-- ==== Sys2Proof/Machine/Dispatch.lean ====
section
/-! DEFINITION. One arm per command: its meaning. -/

namespace Sys2Proof.Machine

def exec (i : Instr) (s : State) : Host.Outcome State Fault Refusal :=
  match i with
  | .start mfr prod pip sensor => Sys2Proof.Machine.execStart mfr prod pip sensor s
  | .append len body => Sys2Proof.Machine.execAppend len body s
  | .sealMessage => Sys2Proof.Machine.execSeal s
  | .validate => Sys2Proof.Machine.execValidate s
  | .next => Sys2Proof.Machine.execNext s
  | .reset => Sys2Proof.Machine.execReset s
  | .crc lo hi => Sys2Proof.Machine.execCrc lo hi s
  | .bwr addr data => Sys2Proof.Machine.execBwr addr data s
  | .brd addr => Sys2Proof.Machine.execBrd addr s

end Sys2Proof.Machine
end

▬▬▬▬▬▬

#### [Your instructions]
Repeat each entry word for word.

#### [Exercise result]
-- ==== Sys2Proof/Machine/Dispatch.lean ====
section
/-! DEFINITION. One arm per command: its meaning. -/

namespace Sys2Proof.Machine

def exec (i : Instr) (s : State) : Host.Outcome State Fault Refusal :=
  match i with
  | .start mfr prod pip sensor => Sys2Proof.Machine.execStart mfr prod pip sensor s
  | .append len body => Sys2Proof.Machine.execAppend len body s
  | .sealMessage => Sys2Proof.Machine.execSeal s
  | .validate => Sys2Proof.Machine.execValidate s
  | .next => Sys2Proof.Machine.execNext s
  | .reset => Sys2Proof.Machine.execReset s
  | .crc lo hi => Sys2Proof.Machine.execCrc lo hi s
  | .bwr addr data => Sys2Proof.Machine.execBwr addr data s
  | .brd addr => Sys2Proof.Machine.execBrd addr s

end Sys2Proof.Machine
end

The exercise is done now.